As for Transport Ministers, Yes Minister summed it up years ago: "Transport Muggins!"
A future stifled by conglomerates
David Cameron is out of his depth and 40 years out of date; the time for Britain's "aspiring generation" has finished. Big government didn't crowd it out; big business smothered it.
After bad industrial relations and lack of investment exported our manufacturing industry and deprived the working class of its purpose in life, supermarkets and international multiples suffocated our independent shops more effectively than Napoleon could have dreamt of.
Now independent small professional offices are disappearing as their small business clients are replaced by franchises. Next to go will be GPs, as the health services is taken over by recognised providers, who will eradicate independent doctors. The future for Britain is the zero-hours contract with a conglomerate.
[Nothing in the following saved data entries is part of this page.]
/-! ## What a query answers -/

/-- A rate below `2^64`, or no other error of the command than `OutOfRange` (R257 (e)). -/
def FitsRate : Except Stop Nat → Prop
  | .ok r => r < 2 ^ 64
  | .error (.raised x) => x = .outOfRange
  | .error (.stuck _) => True

theorem progRate_le (mode : RoundMode) (n : ProgNode) (r v : Nat) : progRate mode n r v ≤ r := by
  unfold progRate
  cases n.mode with
  | direct => exact rdiv_le (Nat.le_add_left 1 v)
  | pow2 => exact Nat.shiftRight_eq_div_pow r v ▸ Nat.div_le_self r _

theorem mckPrescale_pos (n : MckNode) (p : Nat) : 1 ≤ mckPrescale n p := by
  unfold mckPrescale
  split
  · omega
  · exact Nat.one_le_two_pow

theorem mckDivisor_pos {n : MckNode} {m d : Nat} (h : mckDivisor n m = some d) : 1 ≤ d := by
  simpa using (Option.filter_eq_some_iff.1 h).2

/-- Only the fractional PLL multiplies, and it tests its rate; every other kind divides or passes on. -/
theorem readback_fits {nt : NodeTable} {d : NodeData} (h : d.ok nt = true) {r : Nat} (hr : r < 2 ^ 64) (s : State) :
    FitsRate (readback d r s).2 := by
  cases d with
  | fpll n =>
    simp only [readback, fpllReadback]
    split
    · rfl
    next hlt => exact Nat.lt_of_not_le hlt
  | dpll n => exact (rdiv_le (Nat.le_add_left 1 _)).trans_lt hr
  | mck n =>
    simp only [readback, mckReadback]
    split
    · trivial
    next hd => exact ((rdiv_le (mckDivisor_pos hd)).trans (rdiv_le (mckPrescale_pos n _))).trans_lt hr
  | gck n => exact (rdiv_le (Nat.le_add_left 1 _)).trans_lt hr
  | peri n => exact hr
  | prog n => exact (progRate_le _ n r _).trans_lt hr
  | osc n =>
    obtain ⟨-, -, -, hkind⟩ := (dataOk_iff nt _).1 h
    have hfixed : n.fixedRate < 2 ^ 64 := by simpa only [NodeData.kindOk, decide_eq_true_eq] using hkind
    exact hfixed

theorem thenReadback_fits {nt : NodeTable} {d : NodeData} (h : d.ok nt = true) {q : State × Except Stop Nat}
    (hq : FitsRate q.2) : FitsRate (thenReadback d q).2 := by
  obtain ⟨s, x | r⟩ := q
  · exact hq
  · exact readback_fits h hq s

theorem rateIn_fits {nt : NodeTable} (h : nt.ok = true) (id : ClockId) (s : State) : FitsRate (rateIn nt id s).2 := by
  induction nt generalizing id with
  | nil => trivial
  | cons e older ih =>
    obtain ⟨he, hok⟩ := (tableOk_cons e older).1 h
    by_cases hid : e.id = id
    · subst hid
      cases hp : e.data.parent? with
      | none => exact rateIn_self_of_root hp older s ▸ readback_fits (entryOk_data he) (Nat.two_pow_pos 64) s
      | some p => exact rateIn_self_of_parent hp older s ▸ thenReadback_fits (entryOk_data he) (ih hok p)
    · exact rateIn_of_ne hid older s ▸ ih hok id

/-- Settles O38: the query is bus accesses (`rate_traced`), meets no fault (`rate_answers`), and its rate fits
(`rateIn_fits`). -/
theorem rateAlwaysAnswers : Obligations.RateAlwaysAnswers := by
  intro s id e hok he
  obtain ⟨evs, hevs, hexplained⟩ := rate_traced s id
  have hanswers : Answers (s.rate id) := rate_answers hok (by simp [NodeTable.has, he])
  have hfits : FitsRate (s.rate id).2 := rateIn_fits hok id s
  refine ⟨evs, hexplained, ?_⟩
  rcases hrate : s.rate id with ⟨s₁, (x | f) | r⟩ <;> rw [hrate] at hevs hanswers hfits <;> cases hevs
  · cases hfits
    exact .inr rfl
  · exact absurd rfl (hanswers f)
  · exact .inl ⟨r, rfl, hfits⟩
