-- ==== Sys2Proof/Machine/Step.lean ====
section
/-!
DEFINITION. One step of the machine (10_state.md R36 to R38), and the loading of one word where the
next fetch looks.
-/

namespace Sys2Proof.Machine

/-- One step (R36). Only RUNNING steps; a terminal state has no step (R38): FETCH_FAULT is a fault
(R203, U2), HALTED and EXHAUSTED are clean ends (log 5). `exec` does the whole of the instruction's
step, the pc and icount included. -/
def step (s : State) : Host.Outcome State Fault Refusal :=
  match s.run with
  | .running =>
    match s.fetch with
    | .slot (.word w) =>
      match decode w with
      | .instr i => exec i s
      | .unknown => stepUnknown s
    | .slot .invalid => stepInvalid s
    | .exhausted => stepExhausted s
    | .fetchFault => stepFetchFault s
  | .halted => .refused .halted
  | .exhausted => .refused .exhausted
  | .fetchFault => .fault .fetchFault

/-- The state with an instruction (numbered as spec/opcode_table.json numbers its bits) loaded where
the next step fetches: in the slot the pc names, an image too short being filled up to it with
`Invalid` slots, and the run state RUNNING. A pc that no slot can stand at is set to 96. Fewer than 32
bits are filled with zeros to a word, as in `tableSlot`. It stands for the host's loading of IMAGE
(R233); these are the model's choices (log 2). -/
def State.withFetchWord (s : State) (nbits w : Nat) : State :=
  let k := (slotIndex s.pc).getD 0
  { s with
    pc := if (slotIndex s.pc).isSome then s.pc else BitVec.ofNat 64 pcBase
    run := .running
    cfg := { s.cfg with image := placeSlot s.cfg.image k (tableSlot nbits w) } }

end Sys2Proof.Machine
end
The tiny Tories who applauded Cameron at their conference were applauding their own destruction.
War obsession will get worse
You report that, at a cost of £50m, we are to have "a huge programme of commemorations" to mark the centenary of the start of the First World War. Some would say that it would be preferable to mark the end of that war.
In recent years there has been a plethora of new war memorials erected. We are now encouraged to observe Armistice Day as well as Remembrance Sunday. Looking back seems obsessive. A mature society should be able to acknowledge with gratitude the sacrifices made, but should not feel it necessary to make a growing public display as the wars become a more distant memory.
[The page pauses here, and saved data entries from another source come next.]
/-- R141, R52 (the name and the key model: decisions D3, D12): LDUR writes the cell at x[rn] plus the
unsigned offset, wrapping, or 0 when there is none, and creates no cell. -/
def Obligations.LdurLoadsTheCellOrZero : Prop :=
  ∀ (rt rn : Reg) (off : BitVec 9) (s : State), ∃ ea v t,
    exec (.ldur rt rn off) s = .next t ∧ RegisterResult rt v s t ∧ ea = s.effectiveAddress rn off ∧
    ea.toNat = ((s.readReg rn).toNat + off.toNat) % 2 ^ 64 ∧
    (∀ u, s.mem.lookup ea = some u → v = u) ∧ (s.mem.lookup ea = none → v = 0#64)

/-- R142, R52 (the name, the key model and the cell of a stored 0: decisions D3, D12, D22): STUR sets
the cell at x[rn] plus the unsigned offset, wrapping, to x[rt], creating it if need be; no other cell
and no register changes. -/
def Obligations.SturStoresToOneCell : Prop :=
  ∀ (rt rn : Reg) (off : BitVec 9) (s : State), ∃ ea t,
    exec (.stur rt rn off) s = .next t ∧ ea = s.effectiveAddress rn off ∧
    ea.toNat = ((s.readReg rn).toNat + off.toNat) % 2 ^ 64 ∧
    t.mem.lookup ea = some (s.readReg rt) ∧ SameCellsBut ea s t ∧ SameRegs s t ∧
    Retired (s.pc + 4#64) s t

/-- R151, R150 (the base and the wrap: an inference of the spec's and decision D11): B goes on at its
own address plus four times the signed offset, and changes no register and no cell. -/
def Obligations.BGoesToItsTarget : Prop :=
  ∀ (off : BitVec 26) (s : State), ∃ next t, exec (.b off) s = .next t ∧ Branched next s t ∧
    (next.toNat : Int) = ((s.pc.toNat : Int) + off.toInt * 4) % 2 ^ 64

/-- R152, R150 (the base and the wrap: an inference of the spec's and decision D11): CBZ is taken
exactly when all 64 bits of x[rt] are 0. -/
def Obligations.CbzBranchesOnZero : Prop :=
  ∀ (rt : Reg) (off : BitVec 19) (s : State), ∃ next t, exec (.cbz rt off) s = .next t ∧
    Branched next s t ∧
    (next.toNat : Int) = ((s.pc.toNat : Int) + if (s.readReg rt).toNat = 0 then off.toInt * 4 else 4)
      % 2 ^ 64

/-- R153, R150 (the base and the wrap: an inference of the spec's and decision D11): CBNZ is taken
exactly when x[rt] is not 0. -/
def Obligations.CbnzBranchesOnNonzero : Prop :=
  ∀ (rt : Reg) (off : BitVec 19) (s : State), ∃ next t, exec (.cbnz rt off) s = .next t ∧
    Branched next s t ∧
    (next.toNat : Int) = ((s.pc.toNat : Int) + if (s.readReg rt).toNat = 0 then 4 else off.toInt * 4)
      % 2 ^ 64

/-- R171: MOVZ writes the field shifted left by 16 times hw, every other bit 0, whatever x[rd] was. -/
def Obligations.MovzWritesTheShiftedField : Prop :=
  ∀ (rd : Reg) (field : BitVec 16) (hw : BitVec 2) (s : State), ∃ v t,
    exec (.movz rd field hw) s = .next t ∧ RegisterResult rd v s t ∧
    v.toNat = field.toNat * 2 ^ (16 * hw.toNat)

/-- R172: MOVK writes the field into the 16-bit window at 16 times hw and keeps every other bit of
x[rd]. -/
def Obligations.MovkReplacesOneWindow : Prop :=
  ∀ (rd : Reg) (field : BitVec 16) (hw : BitVec 2) (s : State), ∃ v t,
    exec (.movk rd field hw) s = .next t ∧ RegisterResult rd v s t ∧
    ∀ k, k < 64 → v.getLsbD k = if 16 * hw.toNat ≤ k ∧ k < 16 * hw.toNat + 16
      then field.getLsbD (k - 16 * hw.toNat) else (s.readReg rd).getLsbD k

/-- R180 (conflict C6): NOP changes no register and no cell, and counts as executed. -/
def Obligations.NopOnlyAdvances : Prop :=
  ∀ s : State, ∃ t, exec .nop s = .next t ∧ SameRegs s t ∧ SameCells s t ∧ Retired (s.pc + 4#64) s t

/-- R181 (the pc: decision D15): BREAK sets run to HALTED, counts as executed, leaves the pc at its
own address, and changes nothing else; the state it leaves has no step. -/
def Obligations.BreakHalts : Prop :=
  ∀ s : State, ∃ t, exec .brk s = .next t ∧ t.run = .halted ∧ t.pc = s.pc ∧
    t.icount = s.icount + 1 ∧ SameRegs s t ∧ SameCells s t ∧ t.cfg = s.cfg ∧ ∀ u, step t ≠ .next u

/-! ### Registers and memory over all instructions -/

/-- R20, R21 (register 31: decision D14): every register, 31 included, reads back what was written to
it, and a write changes no other register. -/
def Obligations.EveryRegisterReadsBack : Prop :=
  ∀ (s : State) (r q : Reg) (v : Word),
    (s.writeReg r v).readReg r = v ∧ (q ≠ r → (s.writeReg r v).readReg q = s.readReg q)

/-- R22 (an inference of the spec's): no instruction changes a register but the one its row of the
table names. -/
def Obligations.OnlyTheDestinationRegisterChanges : Prop :=
  ∀ (i : Instr) (s : State), ∃ t, exec i s = .next t ∧
    ∀ r : Reg, destReg s.cfg.orrMode i ≠ some r → t.readReg r = s.readReg r

/-- R22 (an inference of the spec's): no instruction reads a register but those its row of the table
names: with any other values in the rest, it has the same effect. -/
def Obligations.OnlyTheSourceRegistersAreRead : Prop :=
  ∀ (i : Instr) (s s' : State), s'.pc = s.pc → s'.mem = s.mem → s'.run = s.run →
    s'.icount = s.icount → s'.cfg = s.cfg →
    (∀ r ∈ sourceRegs s.cfg.orrMode i, s'.readReg r = s.readReg r) →
    ∃ t t', exec i s = .next t ∧ exec i s' = .next t' ∧ t'.pc = t.pc ∧ t'.mem = t.mem ∧
      t'.run = t.run ∧ t'.icount = t.icount ∧
      ∀ r : Reg, destReg s.cfg.orrMode i = some r → t'.readReg r = t.readReg r

/-- R22, R60 (D6): only STUR changes the data memory, and only the cell at its own address. -/
def Obligations.OnlySturChangesMemory : Prop :=
  ∀ (i : Instr) (s : State), ∃ t, exec i s = .next t ∧ ∀ a : Key, t.mem.lookup a =
    ((storeOf i s).bind fun p => if p.1 = a then some p.2 else none).or (s.mem.lookup a)

/-- R25, R56: MemRead is the cell or 0; MemWrite sets the cell, creating it, and changes no other; at
reset no cell is populated. -/
def Obligations.MemReadAndMemWriteAreExact : Prop :=
  (∀ (m : Memory) (a : Key) (v : Word), m.lookup a = some v → m.read a = v) ∧
  (∀ (m : Memory) (a : Key), m.lookup a = none → m.read a = 0#64) ∧
  (∀ (m : Memory) (a b : Key) (v : Word),
    (m.write a v).lookup b = if b = a then some v else m.lookup b) ∧
  (∀ a : Key, State.reset.mem.lookup a = none)

/-- R55: a load changes no cell and creates none, and loading again gives the same; a store creates or
overwrites its one cell, and storing the same value again leaves the same memory. -/
def Obligations.AccessesHaveNoSideEffects : Prop :=
  (∀ (rt rn : Reg) (off : BitVec 9) (s : State), ∃ t, exec (.ldur rt rn off) s = .next t ∧
    t.mem = s.mem ∧ (rt ≠ rn → ∃ u, exec (.ldur rt rn off) t = .next u ∧ u.mem = s.mem ∧
      u.readReg rt = t.readReg rt)) ∧
  (∀ (rt rn : Reg) (off : BitVec 9) (s : State), ∃ t, exec (.stur rt rn off) s = .next t ∧
    t.mem.lookup (s.effectiveAddress rn off) = some (s.readReg rt) ∧
    SameCellsBut (s.effectiveAddress rn off) s t ∧
    ∃ u, exec (.stur rt rn off) t = .next u ∧ u.mem = t.mem)

/-- R61: after any run, a cell holds the value of the latest store to it in execution order, and what
it held at the start (INIT_MEM) when there was none; LDUR returns that, and 0 for no cell. -/
def Obligations.LoadReturnsTheLatestStore : Prop :=
  ∀ (k : Nat) (s t : State), runSteps k s = .next t →
    (∀ a : Key, t.mem.lookup a = (latestStore a k s).or (s.mem.lookup a)) ∧
    (∀ (rt rn : Reg) (off : BitVec 9), ∃ u, exec (.ldur rt rn off) t = .next u ∧ u.readReg rt =
      ((latestStore (t.effectiveAddress rn off) k s).or
        (s.mem.lookup (t.effectiveAddress rn off))).getD 0#64)

/-- R234: a STUR followed at once by a LDUR of the same key gives the stored value; and a register that
any instruction i writes is read with its new value by any instruction j that follows at once: the
register j writes, the cell it stores and the pc it leaves are those its rule computes from the
registers with i's result in place. -/
def Obligations.NextInstructionSeesTheEffects : Prop :=
  (∀ (rt rn : Reg) (off : BitVec 9) (qt qn : Reg) (qoff : BitVec 9) (s : State),
    s.effectiveAddress qn qoff = s.effectiveAddress rn off →
    ∃ t u, exec (.stur rt rn off) s = .next t ∧ exec (.ldur qt qn qoff) t = .next u ∧
      u.readReg qt = s.readReg rt) ∧
  (∀ (i j : Instr) (s : State) (r : Reg) (v : Word),
    resultOf s.cfg.orrMode s.readReg s.mem i = some (r, v) →
    ∃ t u, exec i s = .next t ∧ exec j t = .next u ∧
      (∀ q, u.readReg q = match resultOf s.cfg.orrMode (withReg s.readReg r v) s.mem j with
        | some (d, w) => if q = d then w else withReg s.readReg r v q
        | none => withReg s.readReg r v q) ∧
      (∀ a, u.mem.lookup a = match storeFrom (withReg s.readReg r v) j with
        | some (b, w) => if a = b then some w else s.mem.lookup a
        | none => s.mem.lookup a) ∧
      u.pc = pcFrom (withReg s.readReg r v) (s.pc + 4#64) j)

/-! ### Control flow and runs -/

/-- R154: branches have no delay slot and no annulment: the next slot fetched is the one at the target
of a taken branch, and the one at pc + 4 after a branch that is not taken. -/
def Obligations.BranchesHaveNoDelaySlot : Prop :=
  (∀ (s : State) (w : InstrWord) (off : BitVec 26), s.run = .running → s.fetch = .slot (.word w) →
    decode w = .instr (.b off) →
    ∃ t, step s = .next t ∧ t.run = .running ∧ t.fetch = fetchAt s.cfg.image (s.branchTarget off)) ∧
  (∀ (s : State) (w : InstrWord) (rt : Reg) (off : BitVec 19), s.run = .running →
    s.fetch = .slot (.word w) → decode w = .instr (.cbz rt off) →
    ∃ t, step s = .next t ∧ t.run = .running ∧ t.fetch = fetchAt s.cfg.image
      (if s.readReg rt = 0#64 then s.branchTarget off else s.pc + 4#64)) ∧
  (∀ (s : State) (w : InstrWord) (rt : Reg) (off : BitVec 19), s.run = .running →
    s.fetch = .slot (.word w) → decode w = .instr (.cbnz rt off) →
    ∃ t, step s = .next t ∧ t.run = .running ∧ t.fetch = fetchAt s.cfg.image
      (if s.readReg rt = 0#64 then s.pc + 4#64 else s.branchTarget off))

/-- R237, U3: `B #0` never ends: after any number of steps the run is still RUNNING at its address,
with the registers, the cells and the image unchanged. -/
def Obligations.BranchToItselfNeverEnds : Prop :=
  ∀ (k : Nat) (s : State) (w : InstrWord), s.run = .running → s.fetch = .slot (.word w) →
    decode w = .instr (.b 0#26) →
    ∃ t, runSteps k s = .next t ∧ t.run = .running ∧ t.pc = s.pc ∧ t.icount = s.icount + k ∧
      SameRegs s t ∧ SameCells s t ∧ t.cfg = s.cfg

/-- R34, R37, R188: run changes only through BREAK and the two ends of fetch. -/
def Obligations.RunChangesOnlyByBreakAndFetch : Prop :=
  ∀ s t : State, step s = .next t →
    (t.run = .halted ↔ NextInstr s .brk) ∧ (t.run = .exhausted ↔ s.fetch = .exhausted) ∧
    (t.run = .fetchFault ↔ s.fetch = .fetchFault) ∧
    (t.run = .running ↔ ∃ v, s.fetch = .slot v ∧ ¬ NextInstr s .brk)

/-- R27, R60, R235 (D6): no run of any length changes IMAGE or ORR_MODE, so stores are never seen by
fetch. That the two stand in the state is the model's choice, log 1. -/
def Obligations.ImageAndModeNeverChange : Prop :=
  ∀ (k : Nat) (s t : State), runSteps k s = .next t → t.cfg = s.cfg

/-- R31, R36 (D8, D9, D16): over a run of any length icount goes up by exactly the number of executed
instructions, as their output tells them; skipped steps and the ends of fetch do not count. -/
def Obligations.IcountCountsExecutedInstructions : Prop :=
  ∀ (k : Nat) (s t : State), runSteps k s = .next t → t.icount = s.icount + executedSteps k s

/-- R15, R32, R79, R80, R201, R202, R204 (the one outcome of a step: an inference of the spec's):
what a step's output says is what the step did. A decode outcome comes with one more executed
instruction, and shows the format and the mnemonic of the instruction in the slot and the fields of
its word, each with its kind, width, bits and the value of R79; a diagnostic comes with a skipped
step, and its word is the slot's; no output comes with the end of a run at its fetch. That such a step
has no output is the model's deduction, log 6; the order of the fields and the absence of the opcode
among them are its choice, log 21. -/
def Obligations.OutputTellsWhatTheStepDid : Prop :=
  ∀ s t : State, step s = .next t →
    (∀ fmt m fs, output s = some (.decoded fmt m fs) → t.icount = s.icount + 1 ∧
      ∃ w i, s.fetch = .slot (.word w) ∧ decode w = .instr i ∧ m = i.mnemonic ∧ fmt = m.format ∧
        fs = extractFields fmt w ∧ fs = typedFields w i) ∧
    (∀ kind addr word, output s = some (.diag kind addr word) → Skipped s t ∧ addr = s.pc ∧
      (word = none ↔ kind = .malformedInput) ∧ (∀ w, word = some w → s.fetch = .slot (.word w))) ∧
    (output s = none → (t.run = .exhausted ∨ t.run = .fetchFault) ∧ SameRegs s t ∧ SameCells s t ∧
      t.pc = s.pc ∧ t.icount = s.icount)

/-- R31, R213 (the label: decision D16): a snapshot follows exactly the executed instructions, and it
shows the state after the step, the instruction's address and mnemonic, and the new icount as its
label. -/
def Obligations.SnapshotShowsTheStateAfterTheStep : Prop :=
  ∀ s t : State, step s = .next t →
    ((traceStep s).isSome ↔ t.icount = s.icount + 1) ∧
    (∀ p, traceStep s = some p → p.cycle = t.icount ∧ p.address = s.pc ∧ p.registers = t.x ∧
      p.cells = t.mem ∧ ∃ i, NextInstr s i ∧ p.mnemonic = i.mnemonic)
How disgraceful of David Cameron to announce spending £50m to commemorate the start of the 1914-1918 war. Who celebrates the start of war and all its horrors? For 94 years we have had Remembrance Day on 11 November to mark the end of the bloodshed. How cynical to use the millions of dead in a ploy to thwart the Scottish referendum, by celebrating "Britishness" a few weeks before people in Scotland go to the polls.
Free speech in danger
I found the report concerning the jailing of Barry Thew (“Man jailed for wearing an anti-police T-shirt”, 12 October) somewhat disturbing. However unsavoury and morally repugnant these comments were (and they were) they were only that – comments. We now have a judiciary, political establishment and sections of the media deciding what the citizens of this country can and cannot say and write.
Violations can result in loss of liberty. How does this differ from many of the supposedly undemocratic regimes around the world the West has criticised on human rights grounds?
Price of drugs
The primary raison d’être of any capitalist company is to maximise profits. Thus there can be no surprise that a drug company wishes to rebrand an MS drug at many times the current cost (13 October). There are many decent capitalists, but their ultimate motivation is greed before the needs of people, society, wildlife and the environment.
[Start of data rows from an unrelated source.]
-- ==== Sys2Proof/Laws/Ops.lean ====
section
/-!
SUPPORT. One lemma per shared operation that says what it does: registers, the data memory, the
fetch.
-/

namespace Sys2Proof.Machine

/-! ### Registers -/

/-- What a register write does to every register read. -/
theorem State.readReg_writeReg (s : State) (r q : Reg) (v : Word) :
    (s.writeReg r v).readReg q = if q = r then v else s.readReg q := by
  simp only [State.readReg, State.writeReg, Vector.getElem_set, BitVec.toNat_inj, eq_comm]

/-- What an instruction that writes one register does to every register read. -/
theorem State.readReg_result (s : State) (r q : Reg) (v : Word) :
    (s.result r v).readReg q = if q = r then v else s.readReg q :=
  s.readReg_writeReg r q v

/-- Two states with the same register reads have the same register file. -/
theorem State.x_ext {s t : State} (h : ∀ r, s.readReg r = t.readReg r) : s.x = t.x := by
  refine Vector.ext fun i hi => ?_
  have := h (BitVec.ofNat 5 i)
  simpa only [State.readReg, BitVec.toNat_ofNat, Nat.mod_eq_of_lt (show i < 2 ^ 5 from hi)] using this

/-! ### Data memory -/

/-- What a write does to every lookup: the cell holds the value, and no other cell changes (R56). -/
theorem Memory.lookup_write (m : Memory) (a b : Key) (v : Word) :
    (m.write a v).lookup b = if b = a then some v else m.lookup b := by
  induction m with
  | nil => simp only [Memory.write, Memory.lookup, eq_comm]
  | cons c rest ih =>
    obtain ⟨k, u⟩ := c
    simp only [Memory.write]
    split
    · next hka => subst hka; by_cases hb : b = k <;> simp [Memory.lookup, hb, Ne.symm]
    · next hka =>
      split
      · by_cases hb : b = a <;> simp [Memory.lookup, hb, Ne.symm]
      · simp only [Memory.lookup, ih]
        by_cases hb : b = a
        · subst hb; simp [hka]
        · simp [hb]

/-- What a write does to every read. -/
theorem Memory.read_write (m : Memory) (a b : Key) (v : Word) :
    (m.write a v).read b = if b = a then v else m.read b := by
  simp only [Memory.read, Memory.lookup_write]
  split <;> rfl

/-- Every key of a written memory is the written key or was there before. -/
theorem Memory.mem_write {m : Memory} {a : Key} {v : Word} {c : Key × Word}
    (h : c ∈ m.write a v) : c.1 = a ∨ c ∈ m := by
  induction m with
  | nil => simp_all [Memory.write]
  | cons d rest ih =>
    obtain ⟨k, u⟩ := d
    simp only [Memory.write] at h
    split at h
    · rcases List.mem_cons.1 h with rfl | h
      · exact .inl rfl
      · exact .inr (List.mem_cons_of_mem _ h)
    · split at h
      · rcases List.mem_cons.1 h with rfl | h
        · exact .inl rfl
        · exact .inr h
      · rcases List.mem_cons.1 h with rfl | h
        · exact .inr (List.mem_cons_self ..)
        · exact (ih h).imp_right (List.mem_cons_of_mem _)

/-- A write keeps the canonical form (log 3). -/
theorem Memory.wf_write {m : Memory} (h : m.wf) (a : Key) (v : Word) : (m.write a v).wf := by
  induction m with
  | nil => exact List.pairwise_singleton ..
  | cons d rest ih =>
    obtain ⟨k, u⟩ := d
    have hrest := List.pairwise_cons.1 h
    simp only [Memory.write]
    by_cases hka : k = a
    · subst hka
      rw [if_pos rfl]
      exact List.pairwise_cons.2 ⟨hrest.1, hrest.2⟩
    · by_cases hlt : a < k
      · rw [if_neg hka, if_pos hlt]
        refine List.pairwise_cons.2 ⟨fun c hc => ?_, h⟩
        rcases List.mem_cons.1 hc with rfl | hc
        · exact hlt
        · exact BitVec.lt_trans hlt (hrest.1 c hc)
      · rw [if_neg hka, if_neg hlt]
        refine List.pairwise_cons.2 ⟨fun c hc => ?_, ih hrest.2⟩
        rcases Memory.mem_write hc with hca | hc
        · have : k.toNat ≠ a.toNat := fun e => hka (BitVec.eq_of_toNat_eq e)
          simp only [hca, BitVec.lt_def, not_lt] at hlt ⊢
          omega
        · exact hrest.1 c hc

/-- The memory after reset has the canonical form. -/
theorem reset_mem_wf : State.reset.mem.wf := List.Pairwise.nil

/-! ### Fetch -/

/-- When a fetch finds a slot (R37). -/
theorem fetchAt_slot {image : List Slot} {pc : Word} {v : Slot} :
    fetchAt image pc = .slot v ↔ (slotIndex pc).bind (image[·]?) = some v := by
  unfold fetchAt
  split
  · next u h => simp [h]
  · next h => simp only [h, reduceCtorEq, iff_false]; split <;> simp

/-- The slot index of a slot's address (R27). -/
theorem slotIndex_eq_some {pc : Word} {k : Nat} :
    slotIndex pc = some k ↔ pc.toNat = pcBase + pcStep * k := by
  unfold slotIndex pcBase pcStep
  split
  · simp only [Option.some.injEq]; omega
  · simp only [reduceCtorEq, false_iff]; omega

/-- Loading a slot puts it at its index. -/
theorem getElem?_placeSlot (image : List Slot) (k : Nat) (v : Slot) :
    (placeSlot image k v)[k]? = some v := by
  have hlen : (image.take k ++ List.replicate (k - image.length) Slot.invalid).length = k := by
    simp only [List.length_append, List.length_take, List.length_replicate]; omega
  rw [placeSlot, List.getElem?_append_right (by omega)]
  simp only [hlen, Nat.sub_self, List.getElem?_cons_zero]

end Sys2Proof.Machine
end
Skelmanthorpe, West Yorkshire
Dr Peter Saundby’s splendid letter (13 October) didn’t include another point worth making. The law on abortion affects poor women only. Rich women have obliging doctors; they also have the ability to travel to where the law is more accommodating. Laws restricting abortion rights affect those without these means; it is poor women who would return to the world of Vera Drake.
If people are serious about allowing 16-year-olds to vote, then they must seriously consider lowering the minimum age for an MP from 18 to 16. The House of Commons will then have to open a school to teach 16-year-olds A levels, given that from 2013 they can’t leave school.
West Bromwich, West Midlands
Pleb and proud
I am proud to be a plebeian – considering what the patricians get up to.